Where it might get more interesting would be if (as I assume will be done) the answers to the second question in the first situation are used as the questions in the second situation. Then, assuming that people would be giving similar (but not reliably identical) answers, you'd need some method of joining on approximate matches. That's tough--I'd do it outside the database.

2006-03-06 22:18:44
I gave this a little more thought and produced a slightly more detailed answer.

I'm assuming that what you've shown in the examples is representative of what your friend is going to be asking. If so, then, the "question" is really two parts: The idiom being tested, which is data, and the verbage around the idiom in the test, which is not.
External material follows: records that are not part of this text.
/-! ## The scan -/

/-- The first states of bell `b` at the scan that makes the image valid (R64, R148). -/
theorem scan_firstStates {m : BitVec 96} {lockout mains : Bool} (before : s.bells.imageValid = false)
    (after : ((s.debounced m lockout mains).deliverScan s.bells).settle.bells.imageValid = true) (empty : s.load.queue = [])
    (state : s.swingState b = .unreported) :
    s.firstStatesOf (s.debounced m lockout mains) ((s.debounced m lockout mains).deliverScan s.bells).settle b := by
  have record := bell_debounced_eq s m lockout mains b
  have now : (s.debounced m lockout mains).now = s.now := rfl
  have pulses : (s.debounced m lockout mains).pulsing b = s.pulsing b := rfl
  have h := scan_beforeFirst (s := s) (u := s.debounced m lockout mains) rfl rfl state empty
  have config : (s.debounced m lockout mains).config b = s.config b := by
    rw [State.config, record]
    rfl
  have valid := (scan_keepsInputs s.bells (s.debounced m lockout mains)).image.symm.trans after
  generalize s.debounced m lockout mains = u at *
  have image : ((u.deliverBells s.bells).deliverLockout s.bells.lockout.state).bells.imageValid = true :=
    ((deliverLockout_keepsInputs s.bells.lockout.state (u.deliverBells s.bells)).image.trans
      (deliverBells_keepsInputs s.bells u).image).trans valid
  have runs : (u.deliverScan s.bells).settle =
      ((u.deliverBells s.bells).deliverLockout s.bells.lockout.state).firstStates.settle := by
    rw [deliverScan_settle]
    unfold scanRest
    dsimp only
    rw [image, before]
    rfl
  rw [runs]
  generalize (u.deliverBells s.bells).deliverLockout s.bells.lockout.state = v at *
  obtain ⟨w, x, y, z, vw, wx, xy, yz, zt, -⟩ := firstStates_at v b
  have hx := (h.apart vw).awaits.hammerFirstState.apart wx
  have hz : Awaits b u z := (xy.elim hx.apart (hx.changeDemands true).apart : Awaits b u y).meetDemand.apart yz
  obtain ⟨swing, rests⟩ := swingFirstState_spec hz.state hz.out
  have last : Apart b (z.swingFirstState b) v.firstStates.settle := zt.trans (rests.apart zt).settle
  have settled : Apart b v.firstStates v.firstStates.settle := (rests.apart zt).settle
  have same : z.config b = s.config b := hz.config.trans config
  have count : z.now = s.now := hz.now.trans now
  refine ⟨fun unfitted => ?_, fun fitted => ⟨fun rest => ?_, fun rest => ?_⟩, fun hammer bare still => ?_⟩
  · rw [last.swingState]
    exact swing.idle (by rw [same]; exact unfitted)
  · rw [last.swingState, last.swing, ← same, ← count]
    exact swing.settles (by rw [same]; exact fitted) (by rw [hz.rest]; exact rest)
  · rw [last.swingState, last.swing, ← same, ← count]
    exact swing.stops (by rw [same]; exact fitted) (by rw [hz.rest, rest]; decide)
  · obtain ⟨demand, conflict, parked, parking⟩ := firstStates_hammer h (by rw [record]; exact bare) (by rw [config]; exact hammer)
      (pulses.trans still)
    have timer : u.parkTimer b = some (s.now + (s.config b).parkTimeout * 256) := by
      rw [parkTimer, now, config]
      rfl
    rw [settled.bell, ← timer]
    refine ⟨demand, fun park home => ?_, parked, parking⟩
    obtain ⟨fault, cause, notice⟩ := conflict park home
    exact ⟨fault, cause, (Keeps.refl v.firstStates).settle.noticedAll notice⟩

end

end State

end Sys2Proof.Machine
end

section
/-! PROOFS. The scan of the bell sensors (O27), from its parts. -/

namespace Sys2Proof.Machine

/-- Settles O27: the power state decides what a scan reads, and each kind of change has its own part of the proof. -/
theorem sensorScanDebounces : Obligations.SensorScanDebounces := by
  refine ⟨fun x r => ⟨Sensor.sample_of_agreeing, Sensor.sample_of_differing⟩, fun m lockout mains s => ?_⟩
  intro x
  refine ⟨fun on absent was => ?fails, fun on present => ?works, fun dark still => ?dark, fun dark back => ?starts,
    State.exec_sensorScan_off⟩
  case fails =>
    have runs := State.exec_sensorScan_on (m := m) (lockout := lockout) (mains := mains) on
    rw [State.scanWorking_fails absent was] at runs
    exact ⟨_, runs, rfl, State.keepsRetained_of_debounced (State.unsupplied_keepsRetained _ .absent),
      State.unsupplied_clearsVolatile _ .absent⟩
  case works =>
    have runs := State.exec_sensorScan_on (m := m) (lockout := lockout) (mains := mains) on
    rw [State.scanWorking_delivers present] at runs
    obtain ⟨power, sensors, locks, supply, image⟩ := State.scan_image s m lockout mains
    refine ⟨_, runs, power.trans on, sensors, locks, supply, image, fun b only => State.scan_of_sensors only,
      fun b c has => State.scan_claims (fun _ => rfl) has, fun same valid quiet => ⟨fun off on waiting => ?_, fun on off law => ?_⟩,
      fun before after quiet empty b state => State.scan_firstStates before after empty state⟩
    · exact State.scan_lockOut same valid off on waiting
    · exact State.scan_lockOutEnds same valid quiet on off law
  case dark =>
    rw [State.exec_sensorScan_absent dark, State.scanMains_eq]
    exact congrArg Host.Outcome.next (if_neg still)
  case starts =>
    rw [State.exec_sensorScan_absent dark, State.scanMains_eq]
    exact congrArg Host.Outcome.next (if_pos back)

end Sys2Proof.Machine
end

section
/-! PROOFS. The operations of the claims table on the bells of a set, in turn (R70, R72, R74): what the turn of one bell makes of
its claim, its ROPE demand and its queued strikes. -/

namespace Sys2Proof.Machine

/-- A claim once it is given up: a ROPE claim on a bell that is not at rest becomes releasing, and one that is releasing stays so;
any other ends (R74, R75). -/
def Claim.givenUp (c : Claim) (rest : Option Bool) : Option Claim :=
  if c.kind = .rope ∧ (c.releasing = true ∨ rest ≠ some true) then some { c with expiry := none, releasing := true }
  else none

namespace State

/-! ## Operations on the bells of a list -/

section

variable {f : State → Bell → State} {l : List Bell} {b : Bell}

/-- Operations on other bells leave bell `b`. -/
theorem foldl_apart (acts : ∀ (u : State) k, ∃ held, u.ActsAt held k (f u k)) (out : b ∉ l) (s : State) :
    Apart b s (l.foldl f s) := by
  refine List.foldlRecOn (motive := Apart b s) l f (.refl b s) fun u h k mem => ?_
  obtain ⟨held, act⟩ := acts u k
  exact h.trans (.of_actsAt (fun same => out (same ▸ mem)) act)

/-- Operations on each bell of a list in turn: bell `b` sees its own only, and what every operation keeps holds of those before
it and of those after it. -/
theorem foldl_turn {R : State → State → Prop} (refl : ∀ s, R s s) (trans : ∀ {s t u}, R s t → R t u → R s u)
    (keeps : ∀ (u : State) k, R u (f u k)) (acts : ∀ (u : State) k, ∃ held, u.ActsAt held k (f u k)) (nodup : l.Nodup)
    (mem : b ∈ l) (s : State) :
    ∃ u, Apart b s u ∧ R s u ∧ Apart b (f u b) (l.foldl f s) ∧ R (f u b) (l.foldl f s) := by
  have kept (l : List Bell) (s : State) : R s (l.foldl f s) :=
    List.foldlRecOn (motive := R s) l f (refl s) fun u h k _ => trans h (keeps u k)
  obtain ⟨l₁, l₂, rfl⟩ := List.append_of_mem mem
  obtain ⟨-, nodup₂, distinct⟩ := List.nodup_append.mp nodup
  have before : b ∉ l₁ := fun h => distinct b h b List.mem_cons_self rfl
  rw [List.foldl_append, List.foldl_cons]
  exact ⟨_, foldl_apart acts before s, kept l₁ s, foldl_apart acts (List.nodup_cons.mp nodup₂).1 _, kept l₂ _⟩

end

theorem bellsOf_nodup (m : BellSet) : (bellsOf m).Nodup := (List.nodup_finRange 24).filter _

/-! ## Hold times and the strike queue -/

/-- No strike has entered the queue from `s` to `t`, and the hold times stand. -/
structure AddsNoStrike (s t : State) : Prop where
  hold : t.claims.hold = s.claims.hold
  queue : t.engine.queue ⊆ s.engine.queue

theorem AddsNoStrike.refl (s : State) : s.AddsNoStrike s := ⟨rfl, fun _ h => h⟩

theorem AddsNoStrike.trans {s t u : State} (h : s.AddsNoStrike t) (g : t.AddsNoStrike u) : s.AddsNoStrike u :=
  ⟨g.hold.trans h.hold, fun _ mem => h.queue (g.queue mem)⟩

/-- The signals of an event bring no strike, and leave the claims table. -/
theorem AddsNoStrike.settle (s : State) : s.AddsNoStrike s.settle :=
  ⟨(Keeps.refl s).settle.hold, (Settles.refl (guarded := False) s).settle.queue⟩

theorem claim_settle (s : State) (b : Bell) : s.settle.claim b = s.claim b := ((KeepsInputs.settle s).rope trivial b).2

/-! ## The ROPE demand -/

section

variable (s : State) (b : Bell) (present : Bool)

theorem ropeDemand_claim (k : Bell) : (s.ropeDemand b present).claim k = s.claim k :=
  congrArg (fun x : Claims => x.recs.get k)
    (changeDemands_within (changesOnly.refl _ s) (List.Subset.refl _) b _ .claims (by decide))

theorem ropeDemand_queue : (s.ropeDemand b present).engine.queue = s.engine.queue :=
  congrArg Engine.queue (changeDemands_within (changesOnly.refl _ s) (List.Subset.refl _) b _ .engine (by decide))

theorem ropeDemand_rope : ((s.ropeDemand b present).bell b).demands.rope = present := by
  rw [ropeDemand, demands_changeDemands]

end

/-! ## A purge leaves the claims and the bells -/

section

variable (s : State) (matching : QueueEntry → Bool) (r : DropReason)

theorem purge_claim (b : Bell) : (s.purge matching r).claim b = s.claim b :=
  congrArg (fun x : Claims => x.recs.get b)
    (purge_within (changesOnly.refl _ s) (List.Subset.refl _) matching r .claims (by decide))

theorem purge_bell (b : Bell) : (s.purge matching r).bell b = s.bell b :=
  congrArg (fun x : BellTable => x.bells.get b)
    (purge_within (changesOnly.refl _ s) (List.Subset.refl _) matching r .bells (by decide))

end

/-! ## The taking of one bell (R70) -/

/-- The claim that port `p` takes now with a kind (R70, R71). -/
def freshClaim (s : State) (p : Port) (k : ClaimKind) : Claim :=
  { owner := p, kind := k, expiry := some (s.claimExpiry p), releasing := false }

section

variable {s : State} {p : Port} {k : ClaimKind} {b : Bell}

/-- A claim taken again with the kind that it has is written afresh, and no more. -/
theorem takeClaim_again (h : (s.claim b).map Claim.kind = some k) :
    s.takeClaim p k b = s.setClaim b (some (s.freshClaim p k)) := by
  unfold takeClaim
  generalize (s.claim b).map Claim.kind = was at h
  subst h
  cases k <;> rfl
The idiom being tested is in the database, in a table of of its own, perhaps with an ID column (depending on your taste in design).

That's one table. There's also a table of surveys--that is, groups of "questions"/idioms. Here you have two columns, one the primary key from the idiom table, and one the survey ID number. Together, that's the primary key for this table. If the order of the "questions"/idioms in each survey is important and non-alphabetical, then you could add a column for ordering purposes.

Finally, you've got the two tables of responses. I wouldn't try putting both types of answers into one table. You could do it, especially if you took advantage of (for instance) Oracle's object-oriented features to mix heterogenous question/answer types, but I see no advantage and some downside to this. In each table, I'd start with a session ID (more about this in a minute). For each "question"/idiom usage question, you've got a session ID and the primary key from the idiom table--that's a primary key for this table--along with the survey ID, the yes/no, the free text and the numeric rating. For the usage rating question, just the primary key, the survey ID, and the numeric rating.

(If this is an undergrad project, begin stopping after partially implementing the next suggestion.)

I'd want some sort of session information, too--at least a timestamp, maybe information about the client and its connection, possibly some form of clickstream information: Did anyone backtrack through the test and change an answer? How often is the help screen accessed? Did people utilize the link you might provide to give a dry definition of the idiom to answer the free-text question?

I wouldn't put this into the response table, though--I'd put this into a session information table. There you've got a harder design problem, but you start with that session ID mentioned above.

The other thing that's hard is that, in this case, it looks like your friend would probably like to compare the answers to sub-questions one and three in the first set with that of the second question by joining on the idiom in question. You can do that by generating the second question from sub-question two in the first set, but given that it's free-form text, I'm certain you'll see a lot of similar, but not quite identical, answers, and I bet also a fair number of outliers. It'd be really nice to be able to analyze that whole set, maybe even assigning some sort of quantitative rating to how similar two usage "free responses" might be--maybe even a rating for how close each one comes to some canonical response established by your friend.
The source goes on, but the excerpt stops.